**Work request:**
Only one span of the listing below is wanted: the lines from the one with "exact keeps_foldl (fun s3" through the one with "exact keeps_wr (keeps_wr (keeps_wr", reproduced exactly, both ends kept.

------ Record extracts

theorem keeps_flr {F : List Piece} {a : State} {port : ℕ} {vf : Option ℕ} {s : State} (hF : Piece.withRegs [.latch, .hti, .mbx, .ses, .tier,
    .gore, .attn, .pwr, .fab, .fleet, .dec, .pool, .rcl, .ring] ⊆ F) (hs : Keeps F a s) :
    Keeps F a (flr port vf s) := by
  delta flr
  extract_lets +onlyGivenNames -merge -lift -underBinder v1
  clear_value v1
  exact keeps_ite (fun _ => hs) (fun _ => keeps_foldl (fun s2 x3 h4 => keeps_ctxReset (Piece.sub hF (by decide +kernel)) h4) hs)

theorem keeps_startP3 {F : List Piece} {a s : State} (hF : Piece.withRegs [.latch, .hti, .mbx, .boot, .ses, .tier, .gore, .attn, .pwr, .fab,
    .fleet, .dec, .pool, .rcl, .ring] ⊆ F) (hs : Keeps F a s) :
    Keeps F a (State.startP3 s) := by
  delta State.startP3
  extract_lets +onlyGivenNames -merge -lift -underBinder s1
  have h2 : Keeps F a s1 := by
    unfold s1
    exact keeps_wr (keeps_wr hs ⟨rfl, hF (by decide +kernel)⟩) ⟨rfl, hF (by decide +kernel)⟩
  clear_value s1
  extract_lets +onlyGivenNames -merge -lift -underBinder v3
  clear_value v3
  extract_lets +onlyGivenNames -merge -lift -underBinder s4
  have h5 : Keeps F a s4 := by
    unfold s4
    exact keeps_tdiErrors (Piece.sub hF (by decide +kernel)) (keeps_setBoot (Piece.sub hF (by decide +kernel)) h2)
  clear_value s4
  exact keeps_clearRegs (Piece.sub hF (by decide +kernel)) h5

theorem keeps_writeDown {F : List Piece} {a s : State} (hF : [.ses, .tier, .fleet, .pool, .TIER_OBJ, .TIER_DRV, .TIER_CNT, .POOL_OBJ, .POOL_CNT,
    .CTL_SES, .CTL_SES_CNT, .CTL_READY] ⊆ F) (hs : Keeps F a s) :
    Keeps F a (State.writeDown s) := by
  delta State.writeDown
  extract_lets +onlyGivenNames -merge -lift -underBinder s1
  have h2 : Keeps F a s1 := by
    unfold s1
    exact keeps_foldl (fun s3 x4 h5 => keeps_park (Piece.sub hF (by decide +kernel)) h5) hs
  clear_value s1
  exact keeps_foldl (fun s6 x7 h8 => keeps_demotePage (Piece.sub hF (by decide +kernel)) h8) h2

theorem keeps_noP3 {F : List Piece} {a s : State} {why : ℕ} (hF : [.CTL_PM] ⊆ F) (hs : Keeps F a s) :
    Keeps F a (State.noP3 s why) := by
  delta State.noP3
  exact keeps_wr (keeps_wr (keeps_wr hs ⟨rfl, hF (by decide +kernel)⟩) ⟨rfl, hF (by decide +kernel)⟩) ⟨rfl, hF (by decide +kernel)⟩

theorem keeps_p3Req {F : List Piece} {a s : State} (hF : Piece.withRegs [.latch, .hti, .mbx, .boot, .ses, .tier, .gore, .attn, .pwr, .fab,
    .fleet, .dec, .pool, .rcl, .ring] ⊆ F) (hs : Keeps F a s) :
    Keeps F a (p3Req s) := by
  delta p3Req
  extract_lets +onlyGivenNames -merge -lift -underBinder f12
  unfold f12
  beta_reduce
  extract_lets +onlyGivenNames -merge -lift -underBinder s1
  have h2 : Keeps F a s1 := by
    unfold s1
    exact keeps_leaveP2 (Piece.sub hF (by decide +kernel)) hs
  clear_value s1
  refine keeps_ite (fun _ => keeps_bump (keeps_noP3 (Piece.sub hF (by decide +kernel)) h2) ⟨rfl, hF (by decide +kernel)⟩) (fun _ => ?_)
  refine keeps_ite (fun _ => keeps_bump (keeps_noP3 (Piece.sub hF (by decide +kernel)) h2) ⟨rfl, hF (by decide +kernel)⟩) (fun _ => ?_)
  refine keeps_ite (fun _ => keeps_bump (keeps_noP3 (Piece.sub hF (by decide +kernel)) h2) ⟨rfl, hF (by decide +kernel)⟩) (fun _ => ?_)
  extract_lets +onlyGivenNames -merge -lift -underBinder s3
  have h4 : Keeps F a s3 := by
    unfold s3
    refine keeps_foldl (fun s5 x6 h7 => ?_) h2
    extract_lets +onlyGivenNames -merge -lift -underBinder s8
    have h9 : Keeps F a s8 := by
      unfold s8
      split
      · exact keeps_ite (fun _ => h7) (fun _ => keeps_park (Piece.sub hF (by decide +kernel)) h7)
      · exact h7
    clear_value s8
    exact keeps_autoDeflate (Piece.sub hF (by decide +kernel)) h9
  clear_value s3
  extract_lets +onlyGivenNames -merge -lift -underBinder s10
  have h11 : Keeps F a s10 := by
    unfold s10
    exact keeps_writeDown (Piece.sub hF (by decide +kernel)) h4
  clear_value s10
  exact keeps_ite (fun _ => keeps_startP3 (Piece.sub hF (by decide +kernel)) h11) (fun _ => keeps_bump (keeps_noP3 (Piece.sub hF
      (by decide +kernel)) h4) ⟨rfl, hF (by decide +kernel)⟩)

theorem keeps_p3Write {F : List Piece} {a : State} {value : ℕ} {s : State} (hF : Piece.withRegs [.latch, .hti, .mbx, .boot, .ses, .tier, .gore,
    .attn, .pwr, .fab, .fleet, .dec, .pool, .rcl, .ring] ⊆ F) (hs : Keeps F a s) :
    Keeps F a (p3Write value s) := by
  delta p3Write
  extract_lets +onlyGivenNames -merge -lift -underBinder s1
  have h2 : Keeps F a s1 := by
    unfold s1
    exact keeps_putWord hs ((Piece.fields hF (by decide +kernel)))
  clear_value s1
  exact keeps_ite (fun _ => keeps_p3Req (Piece.sub hF (by decide +kernel)) h2) (fun _ => h2)

theorem keeps_execP3Req {F : List Piece} {a : State} {value : ℕ} {s : State} (hF : Piece.withRegs [.latch, .hti, .mbx, .boot, .ses, .tier, .gore,
    .attn, .pwr, .fab, .fleet, .dec, .pool, .rcl, .ring] ⊆ F) (hs : Keeps F a s) :
    KeepsO F a (execP3Req value s) := by
  delta execP3Req
  exact KeepsO.mk (keeps_hostWrite hs (fun y1 h2 => keeps_p3Write (Piece.sub hF (by decide +kernel)) h2))

theorem keeps_ctxRst {F : List Piece} {a : State} {value : ℕ} {s : State} (hF : Piece.withRegs [.latch, .hti, .mbx, .ses, .tier, .gore, .attn,
    .pwr, .fab, .fleet, .dec, .pool, .rcl, .ring] ⊆ F) (hs : Keeps F a s) :
    Keeps F a (ctxRst value s) := by
  delta ctxRst
  exact keeps_ite (fun _ => hs) (fun _ => keeps_foldl (fun s1 x2 h3 => keeps_ite (fun _ => keeps_ctxReset (Piece.sub hF (by decide +kernel)) h3)
      (fun _ => h3)) hs)

theorem keeps_execCtlCtxRst {F : List Piece} {a : State} {value : ℕ} {s : State} (hF : Piece.withRegs [.latch, .hti, .mbx, .ses, .tier, .gore,
    .attn, .pwr, .fab, .fleet, .dec, .pool, .rcl, .ring] ⊆ F) (hs : Keeps F a s) :
    KeepsO F a (execCtlCtxRst value s) := by
  delta execCtlCtxRst
  exact KeepsO.mk (keeps_hostWrite64 (Piece.sub hF (by decide +kernel)) hs ⟨rfl, hF (by decide +kernel)⟩ (fun y1 h2 => keeps_ctxRst (Piece.sub hF
      (by decide +kernel)) h2))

------------

**Exercise answer:**
    exact keeps_foldl (fun s3 x4 h5 => keeps_park (Piece.sub hF (by decide +kernel)) h5) hs
  clear_value s1
  exact keeps_foldl (fun s6 x7 h8 => keeps_demotePage (Piece.sub hF (by decide +kernel)) h8) h2

theorem keeps_noP3 {F : List Piece} {a s : State} {why : ℕ} (hF : [.CTL_PM] ⊆ F) (hs : Keeps F a s) :
    Keeps F a (State.noP3 s why) := by
  delta State.noP3
  exact keeps_wr (keeps_wr (keeps_wr hs ⟨rfl, hF (by decide +kernel)⟩) ⟨rfl, hF (by decide +kernel)⟩) ⟨rfl, hF (by decide +kernel)⟩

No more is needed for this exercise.